We will be using a two sample, one-tailed Welch's test to determine the statistical significance of the difference in means.  Our T-critical value tells us that we need a test statistic below -1.645 to confirm with 95% confidence that duplexes sell for less per square foot than single family homes.  We are looking for a pvalue of .05 or less to confirm our result.

In [16]:
tt_ind(sample1, sample2, alpha = .05, equal_var = False, tails = 1)

critical stat is -1.6449146458926769, test stat is 3.3512678738706114 with a pvalue of 0.00045785649983049495


# We cannot reject the null hypothesis

Our critical stat, which tells us if duplexes sell for less per square foot than single family homes is ~ -1.64.  Our test statistic would need to be below that for us to confidently confirm this.  

In fact, the test statistic is ~ 3.35.  We cannot reject our null hypothesis. 

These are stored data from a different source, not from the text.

/-- TX_CHAIN_PROCESS (R317, R329–R331), one chain of a ring at a time: `more` are the chain's descriptors behind those read ahead, `bufs` the contents of its
buffers, `failed` a PCIe read that failed. With Timestamp the write-back waits for the first frame's capture (R329). (log 54) -/
def txChainProcess (q : Nat) (more bufs : List Bytes) (failed : Bool) (c : Chip) : Chip :=
  let x := c.eth.ring q
  let all := x.owned ++ (more.map (padTo 64)).takeWhile descOwned
  let ch := takeChain 17 true all
  match c.ringOn q && !isRx q && !(c.eth.waits.any fun w => w.ring == q), ch with
  | true, d :: _ =>
    let data := (ch.zip (bufs ++ List.replicate ch.length [])).flatMap fun (x, b) => padTo (u16 x 8) b
    let kind := u8 d 11
    let seg := (u8 d 10).testBit 3
    let frames := chainFrames d data
    let status0 :=
      if !chainOk ch then 1
      else if failed then 5
      else if seg && u8 d 35 != 0 && (l4Offsets (u8 d 35) (data.take (u8 d 34))).isNone then 2
      else if !c.chainFits d data then 3
      else if !c.chainDest d then 4
      else 0
    let token := c.eth.nextToken
    let stamp := status0 == 0 && (u8 d 10).testBit 5
    let sent := c.placeAll q d (if stamp then some token else none) frames
    let (status, c) := if status0 ≠ 0 then (status0, c) else match sent with | .ok c' => (0, c') | .error x => (6, c.queueDrop x)
    let c := if status = 3 && kind == 2 && c.chainLong d data then c.macCount (c.tunnelPort 62) macTooLongTunnel else c
    let c := if status = 0 && kind != 3 && (u8 d 10).testBit 4 && tagged data then c.macCountBy (if kind = 1 then u8 d 12 else c.tunnelPort 62) macTagPresent frames.length else c
    let c := c.emits (if status = 1 then [] else ch.flatMap fun x => Output.dmaReads (u64 x 0) (u16 x 8))
    let n := ch.length
    let w : TxWait := { token := token, ring := q, last := x.slotAddr (n - 1) + 40, controls := ch.zipIdx.map fun (dx, i) => (x.slotAddr i + 10, u8 dx 10 / 2 * 2)
                        head := le 1 status ++ zeros 1 ++ le 2 (if status = 0 then frames.length else 0) ++ zeros 4 }
    let c := c.onRing q fun x => { x with owned := (all.drop n).take 8, next := (x.next + n) % x.count }
    if stamp && status == 0 then c.onEth fun e => { e with waits := e.waits ++ [w], nextToken := token + 1 }
    else ((c.emit (.dma w.last (w.head ++ zeros 16))).emits (w.controls.map fun x => Output.dma x.1 (le 1 x.2))).ringEvent q 31 (status != 0)
  | _, _ => c

/-! External memory (R332–R338). -/

def MemSt.code : MemSt → Nat
  | .absent => 0 | .stopped => 1 | .training => 2 | .running => 3 | .failed => 4

/-- A change of the controller's state raises EV119 (R334). -/
def Chip.setMem (c : Chip) (s : MemSt) : Chip := if c.mem.state = s then c else (c.onMem fun m => { m with state := s }).raise 119

def Chip.memBusy (c : Chip) : Bool := c.mem.state == .running || c.mem.state == .training

def memConfigSet : Cmd where
  form _ r :=
    [lenIs r 16, rng ([0, 512, 1024, 2048, 4096].contains (u32 r 0)) 0, rng ([1600, 1866, 2133, 2400].contains (u16 r 4)) 4, rng (u8 r 6 == 8 || u8 r 6 == 16) 6,
     rng (u8 r 7 == 1 || u8 r 7 == 2) 7, rng (decide (u32 r 8 ≤ u32 r 0 / 2)) 8, rng (decide (1 ≤ u8 r 12 ∧ u8 r 12 ≤ 168)) 12, rng (decide (1 ≤ u8 r 13)) 13,
     rng (decide (1 ≤ u16 r 14)) 14]
  state c r := [need (!c.memBusy || staticKept c.mem.config r [(0, 12)]) 0x05]
  act c r :=
    let c := c.onMem fun m => { m with config := r }
    (if c.mem.state = .absent ∧ u32 r 0 ≠ 0 then c.setMem .stopped
     else if c.mem.state = .stopped ∧ u32 r 0 = 0 then c.setMem .absent else c).ok

def memConfigGet : Cmd where
  form := noReq
  act c _ := c.ok c.mem.config

/-- See log 54. -/
def memStart : Cmd where
  form := noReq
  state c _ := [need (!c.memBusy && c.mem.state != .absent) 0x06]
  act c _ := { chip := c.setMem .training, busy := true }

/-- DDR_TRAINING_COMPLETE (R334). -/
def ddrTrainingComplete (passed : Bool) (c : Chip) : Chip :=
  if c.mem.state = .training then
    let c := c.setMem (if passed then .running else .failed)
    c.completeWaiting 0x080D 0 (le 1 c.mem.state.code ++ zeros 3)
  else c

def Chip.memDrained (c : Chip) : Bool := c.qm.queues.all fun q => !q.spilling

/-- MEM_STOP completes: STOPPED, or ABSENT where the configuration has meanwhile been given DeviceSize 0 (R334). (log 54) -/
def Chip.memStopped (c : Chip) : Chip :=
  (c.onMem fun m => { m with stopping := false, uces := [] }).setMem (if u32 c.mem.config 0 = 0 then .absent else .stopped)

def memStop : Cmd where
  form := noReq
  state c _ := [need (c.memBusy || c.mem.state == .failed) 0x06]
  act c _ := if c.memDrained then c.memStopped.ok else { chip := c.onMem fun m => { m with stopping := true }, busy := true }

### What are the chances we are wrong?
Let's check the power of our test, the chance that we would detect the lower average per square foot value of duplexes, if it were there.

In [17]:
effect = cohen_d(sample1, sample2)

power.tt_ind_solve_power(alpha = .95, 
                         nobs1 = len(sample1), 
                         ratio = len(sample1) / len(sample2),
                         alternative = 'smaller',
                         effect_size = effect)

0.9477560624182295

The power of our test is just under .95.  If, in fact, duplexes do sell for less per square foot than single family homes, we would get this same result about 5% of the time.  This gives us ~ 95% confidence that we are not mistaken. 

## It's likely that duplexes do not sell for less than single family homes.

## Next steps

We recommend testing whether duplexes, in fact may sell for more per square foot than single family homes, which our tests may indicate is the case.  If so, subdividing a home into a duplex may be a successful way for some homeowners to improve the value of their home.